Estimated fair values of marketable securities are based on quoted market
prices. The amortized cost and estimated fair value of our investments in
marketable securities at June 30, 2002 by contractual maturity were (in
thousands):

Estimated Amortized
Fair Value Cost
----------- -----------
Due in one year or less $ 256,321 $ 255,988
Due in greater than one year 30,125 30,109
----------- -----------
Total investments in marketable securities $ 286,446 $ 286,097
=========== ===========

All of the marketable securities that were due in greater than one year have
maturity dates prior to December 31, 2003.


4. Financing Arrangements

We have an aggregate $70 million available pursuant to two $35 million
unsecured lines of credit with two financial institutions. One line of credit
expires in June 2003, at which time we intend to renew the line, and the other
does not have a fixed expiration date. Borrowings under the first credit
facility bear interest at the prime rate less 2 1/2%, LIBOR plus 1/2% or the
federal funds rate plus 1/2%, as determined by us. Borrowings under the second
credit facility bear interest at the prime rate less 2 1/2%, LIBOR plus .45% or
the federal funds rate plus .45%, as determined by us. At June 30, 2002, there
were no borrowings under either of the credit facilities.

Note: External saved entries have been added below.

/-! ### The order of the checks -/

/-- The first check of a command that fails decides its fault (R233). -/
theorem exec_of_check_fails (h : firstFault (commandChecks i s) = some f) :
    exec i s = .next (raiseFault f (encode i) s) := by
  rw [exec_eq_checked, checked_fail h]

/-- The order of the checks of CONV and PROC (R142, R161). -/
theorem firstFault_convertChecks (c n : Nat) (s : State) :
    firstFault (convertChecks c n s) =
      if s.numContexts ≤ c then some .ctxIndex
      else if s.lutValid = false then some .lutNotInit
      else if (s.ctx c).valid = false then some .ctxNotCreated
      else if s.maxRawBytes < n then some .alloc
      else if s.seqValid = true then some .seqPending
      else none := by
  simp [convertChecks]

/-- The order of the checks that SCAN, PTEST and DEMOD begin with (R160, R162, R184). -/
theorem firstFault_sequenceChecks_append (c : Nat) (s : State) (rest : List (Bool × FaultCode)) :
    firstFault (sequenceChecks c s ++ rest) =
      if s.numContexts ≤ c then some .ctxIndex
      else if (s.ctx c).valid = false then some .ctxNotCreated
      else if s.seqValid = false ∨ s.seqCtx ≠ c then some .noSequence
      else firstFault rest := by
  simp [sequenceChecks]

theorem commandChecks_of_conversion {c n : Nat} (s : State) (hi : i = .conv c n ∨ i = .proc c n) :
    commandChecks i s = convertChecks c n s := by
  obtain rfl | rfl := hi <;> rfl

/-- SCAN, PTEST and DEMOD share their first checks; PTEST and DEMOD have one more behind them. -/
theorem commandChecks_of_sequenceCommand {c off : Nat} (s : State)
    (hi : i = .scan c ∨ i = .ptest c off ∨ i = .demod c off) :
    ∃ rest, commandChecks i s = sequenceChecks c s ++ rest := by
  obtain rfl | rfl | rfl := hi
  · exact ⟨[], (List.append_nil _).symm⟩
  · exact ⟨_, rfl⟩
  · exact ⟨_, rfl⟩

end Sys2Proof.Machine

namespace Sys2Proof

open Machine

/-- Settles O9: a host write is ignored, a Read has no part in the fault, and Reset is the one way out. -/
theorem faultStateIsSticky : Obligations.FaultStateIsSticky := by
  intro s op rest hin idle faulted
  have ignored {info : Word} (write : overrunInfo op = some info) :
      step s = .next { s with inputs := rest, tick := s.tick + 1 } :=
    step_ignored hin idle faulted write
  refine ⟨fun k b hop => ignored (congrArg overrunInfo hop), fun v hop => ignored (congrArg overrunInfo hop),
    fun w hop => ignored (congrArg overrunInfo hop), fun a hop => step_read (hop ▸ hin) (.inl idle),
    pendingDelivery_of_idle idle, fun t => step_keeps_fault_of_faulted hin idle faulted, fun hop => ?_⟩
  subst hop
  exact ⟨_, step_operation hin (waits_of_idle_or_pending (.inl idle)), rfl⟩

/-- Settles O12: the step is the overrun, which keeps all but the fault's own writes and the list of R236. -/
theorem hostWriteWhileBusyIsOverrun : Obligations.HostWriteWhileBusyIsOverrun := by
  intro s e op rest info h unfaulted hop
  have write : overrunInfo op = some info := by
    obtain ⟨_, _, rfl, rfl⟩ | ⟨_, rfl, rfl⟩ | rfl := hop <;> rfl
  obtain ⟨hvalid, hhandle⟩ := abandon_keeps_slot e.ctx { s with inputs := rest, tick := s.tick + 1 }
  exact ⟨_, step_overrun h unfaulted write, overrun_eq info e _, hvalid, hhandle, rfl⟩

/-- Settles O19: what a command's body leaves is not faulted, so the fault is that of a failed check. -/
theorem commandFaultsArePrecise : Obligations.CommandFaultsArePrecise := by
  intro i s t unfaulted idle hx hfault
  obtain ⟨f, _, rfl⟩ | ⟨_, rfl⟩ := exec_cases hx
  · exact ⟨raiseFault_of_idle idle f (encode i), rfl⟩
  · exact absurd ((commandBody_fault i s).trans unfaulted) hfault

/-- Settles O7: the Issue reaches the decoder, and a decoded command runs. -/
theorem stepRunsTheDecodedCommand : Obligations.StepRunsTheDecodedCommand := by
  intro s w rest i h decodes
  rw [step_of_readyFor_issue h, issueWord, decodes]

/-- Settles O8: such a block has no scan to run on, and no operation to perform. -/
theorem blockWithoutInputKeepsItsState : Obligations.BlockWithoutInputKeepsItsState :=
  fun _ hin hs => step_idle hin (waits_of_idle_or_pending hs)

/-- Settles O20, by the one list of checks of both commands. -/
theorem checkOrderOfConversions : Obligations.CheckOrderOfConversions := by
  intro c n s i hi
  have hexec {f : FaultCode} (h : firstFault (convertChecks c n s) = some f) :
      exec i s = .next (raiseFault f (encode i) s) :=
    exec_of_check_fails (by rw [commandChecks_of_conversion s hi, h])
  rw [firstFault_convertChecks] at hexec
  refine ⟨fun hc => hexec (if_pos hc), fun hc hlut => hexec ?_, fun hc hlut hctx => hexec ?_,
    fun hc hlut hctx hn => hexec ?_, fun hc hlut hctx hn hseq => hexec ?_⟩
  · simp [hc, hlut]
  · simp [hc, hlut, hctx]
  · simp [hc, hlut, hctx, hn]
  · simp [Nat.not_le.2 hc, hlut, hctx, Nat.not_lt.2 hn, hseq]

/-- Settles O21: the shared checks in their order, and behind them the one of PTEST and of DEMOD. -/
theorem checkOrderOfSequenceCommands : Obligations.CheckOrderOfSequenceCommands := by
  intro c off s
  refine ⟨fun i hi => ?shared, fun ready hoff => ?ptest, fun ready hoff => ?demod⟩
  case shared =>
    obtain ⟨rest, hchecks⟩ := commandChecks_of_sequenceCommand s hi
    have hexec {f : FaultCode} (h : firstFault (sequenceChecks c s ++ rest) = some f) :
        exec i s = .next (raiseFault f (encode i) s) :=
      exec_of_check_fails (by rw [hchecks, h])
    rw [firstFault_sequenceChecks_append] at hexec
    refine ⟨fun hc => hexec (if_pos hc), fun hc hctx => hexec ?_, fun hc hctx hseq => hexec ?_⟩
    · simp [hc, hctx]
    · rw [if_neg (Nat.not_le.2 hc), if_neg (by simp [hctx]), if_pos hseq]
  case ptest => exact exec_of_check_fails (by simp [commandChecks, sequenceChecks_pass ready, hoff])
  case demod => exact exec_of_check_fails (by simp [commandChecks, sequenceChecks_pass ready, hoff])

/-- Settles O22, command by command: each clause names the first check that fails. -/
theorem checkOrderOfTheOtherCommands : Obligations.CheckOrderOfTheOtherCommands := by
  intro di dq c idx len s
  refine ⟨fun hlut => ?_, fun hlut hrange => ?_, fun hc => ?_, fun hc hctx => ?_, fun hc => ?_, fun hc hctx => ?_,
    fun hidx => ?_, fun hlen => ?_, fun hempty => ⟨?_, ?_⟩⟩ <;> apply exec_of_check_fails
  · simp [commandChecks, hlut]
  · simp [commandChecks, hlut, hrange]
  · simp [commandChecks, hc]
  · simp [commandChecks, hc, hctx]
  · simp [commandChecks, hc]
  · simp [commandChecks, hc, hctx]
  · simp [commandChecks, hidx]
  · simp [commandChecks, hlen]
  · simp [commandChecks, hempty]
  · simp [commandChecks, hempty]

end Sys2Proof
end

section
/-! PROOFS. Reset at any time (spec/70_reset_and_hazards.md R260), and how a run ends (R275). -/

namespace Sys2Proof.Machine

variable {s : State}

/-! ### Reset -/

theorem ctx_resetBlock (s : State) (c : Nat) : (resetBlock s).ctx c = Context.blank :=
  ctx_resetWith s.numContexts s.maxRawBytes s.icaoCap c

/-- MSG is all 0x00 after Reset (R48). -/
theorem msg_resetBlock (s : State) (k : Nat) : (resetBlock s).msg.toList.getD k 0 = 0 := by
  change (List.replicate 14 (0 : Byte)).getD k 0 = 0
  rw [List.getD_eq_getElem?_getD, List.getElem?_getD_replicate_default_eq]

/-- Every field of STATUS is 0 after Reset (R48). -/
theorem statusWord_resetBlock (s : State) : (resetBlock s).statusWord = 0 := rfl

/-- Reset as the next operation, in a block that is idle, faulted or not, or has a delivery pending (R260). -/
theorem step_reset {rest : List PortOp} (hin : s.inputs = .reset :: rest)
    (hs : s.engine = none ∨ s.waiting.isSome = true) :
    step s = .next (resetBlock (takeInput .reset rest s)) :=
  step_operation hin (waits_of_idle_or_pending hs)

/-! ### How a run ends -/

theorem ends_of_idle_unfaulted (idle : s.engine = none) (unfaulted : s.fault = .noFault) :
    s.endedNormally = true ∧ s.endedFaulted = false ∧ s.notFinished = false := by
  simp [State.endedNormally, State.endedFaulted, State.notFinished, busy_eq_false_of_idle idle,
    pendingDelivery_of_idle idle, unfaulted]

theorem ends_of_idle_faulted (idle : s.engine = none) (faulted : s.fault ≠ .noFault) :
    s.endedNormally = false ∧ s.endedFaulted = true ∧ s.notFinished = false := by
  simp [State.endedNormally, State.endedFaulted, State.notFinished, busy_eq_false_of_idle idle,
    pendingDelivery_of_idle idle, faulted]

theorem ends_of_running_unfaulted {e : Engine} (running : s.engine = some e) (unfaulted : s.fault = .noFault) :
    s.endedNormally = false ∧ s.endedFaulted = false ∧ s.notFinished = true := by
  simp [State.endedNormally, State.endedFaulted, State.notFinished, State.busy, running, unfaulted]

end Sys2Proof.Machine

namespace Sys2Proof

open Machine

/-- Settles O13: the step is `resetBlock`, whose registers, slots and parameters are those of power-on. -/
theorem resetLeavesTheResetState : Obligations.ResetLeavesTheResetState := by
  intro s rest hin hs
  obtain ⟨hcontexts, hraw, hicao⟩ := sameParameters_resetBlock (takeInput .reset rest s)
  exact ⟨_, step_reset hin hs, rfl, rfl, statusWord_resetBlock _, rfl, rfl, rfl, rfl, msg_resetBlock _,
    fun c => ctx_resetBlock _ c ▸ ⟨rfl, rfl, rfl, rfl, rfl⟩, rfl, rfl, rfl, rfl, rfl, pendingDelivery_of_idle rfl,
    hcontexts, hraw, hicao, rfl⟩

/-- Settles O60: a running block is unfaulted by the invariant, and an idle one has no delivery pending. -/
theorem runsEndInExactlyOneWay : Obligations.RunsEndInExactlyOneWay := by
  intro s inv
  cases hengine : s.engine with
  | some e => exact .inr (.inr (ends_of_running_unfaulted hengine (inv.fault_of_running hengine)))
  | none =>
    by_cases hfault : s.fault = .noFault
    · exact .inl (ends_of_idle_unfaulted hengine hfault)
    · exact .inr (.inl (ends_of_idle_faulted hengine hfault))

end Sys2Proof
end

We have entered into security agreements with certain financial
institutions ("Flooring Companies") in order to facilitate the purchase of
inventory from various suppliers under certain terms and conditions. The
agreements allow for a maximum credit line of $82 million collateralized by
inventory purchases financed by the Flooring Companies. At June 30, 2002, all
amounts owed the Flooring Companies were included in trade accounts payable.


6





5. Earnings Per Share

At June 30, 2002, we had outstanding common shares totaling
approximately 84,454,000. We have granted options to purchase common shares to
the directors and coworkers of CDW under several stock option plans. These
options have a dilutive effect on earnings per share. The following is a
reconciliation of the numerators and denominators of the basic and diluted
earnings per share computations as required by SFAS No. 128, "Earnings Per
Share."



Three Months Ended Six Months Ended
June 30, June 30,
(in 000's except per (in 000's except per
share data) share data)
-------- -------- -------- --------
2002 2001 2002 2001
-------- -------- -------- --------

Basic earnings per share:
Income available to
common shareholders (numerator) $ 44,053 $ 43,030 $ 84,809 $ 83,506
-------- -------- -------- --------
Weighted average common
shares outstanding (denominator) 85,624 85,598 85,733 85,896
-------- -------- -------- --------
Basic earnings per share $ 0.51 $ 0.50 $ 0.99 $ 0.97
======== ======== ======== ========

Diluted earnings per share:
Income available to
common shareholders (numerator) $ 44,053 $ 43,030 $ 84,809 $ 83,506
-------- -------- -------- --------
Weighted average common
shares outstanding 85,624 85,598 85,733 85,896
Effect of dilutive securities:
Options on common stock 3,503 3,291 3,712 3,093
-------- -------- -------- --------
Total common shares and dilutive
securities (denominator) 89,127 88,889 89,445 88,989
-------- -------- -------- --------
Diluted earnings per share $ 0.49 $ 0.48 $ 0.95 $ 0.94
======== ======== ======== ========




Additional options to purchase common shares were outstanding during the
three and six month periods ended June 30, 2002 but were not included in the
computation of diluted earnings per share as the exercise price of these options
was greater than the average market price of common shares during the respective
periods. The following table summarizes the weighted average number of options
outstanding and the weighted average exercise price of those options which were
excluded from the calculation:

Three Months Ended Six Months Ended
June 30, 2002 June 30, 2002
-------------------- ----------------
Weighted average number of options 1,019,141 824,890
Weighed average exercise price $ 55.71 $ 55.73

The options were all outstanding at June 30, 2002.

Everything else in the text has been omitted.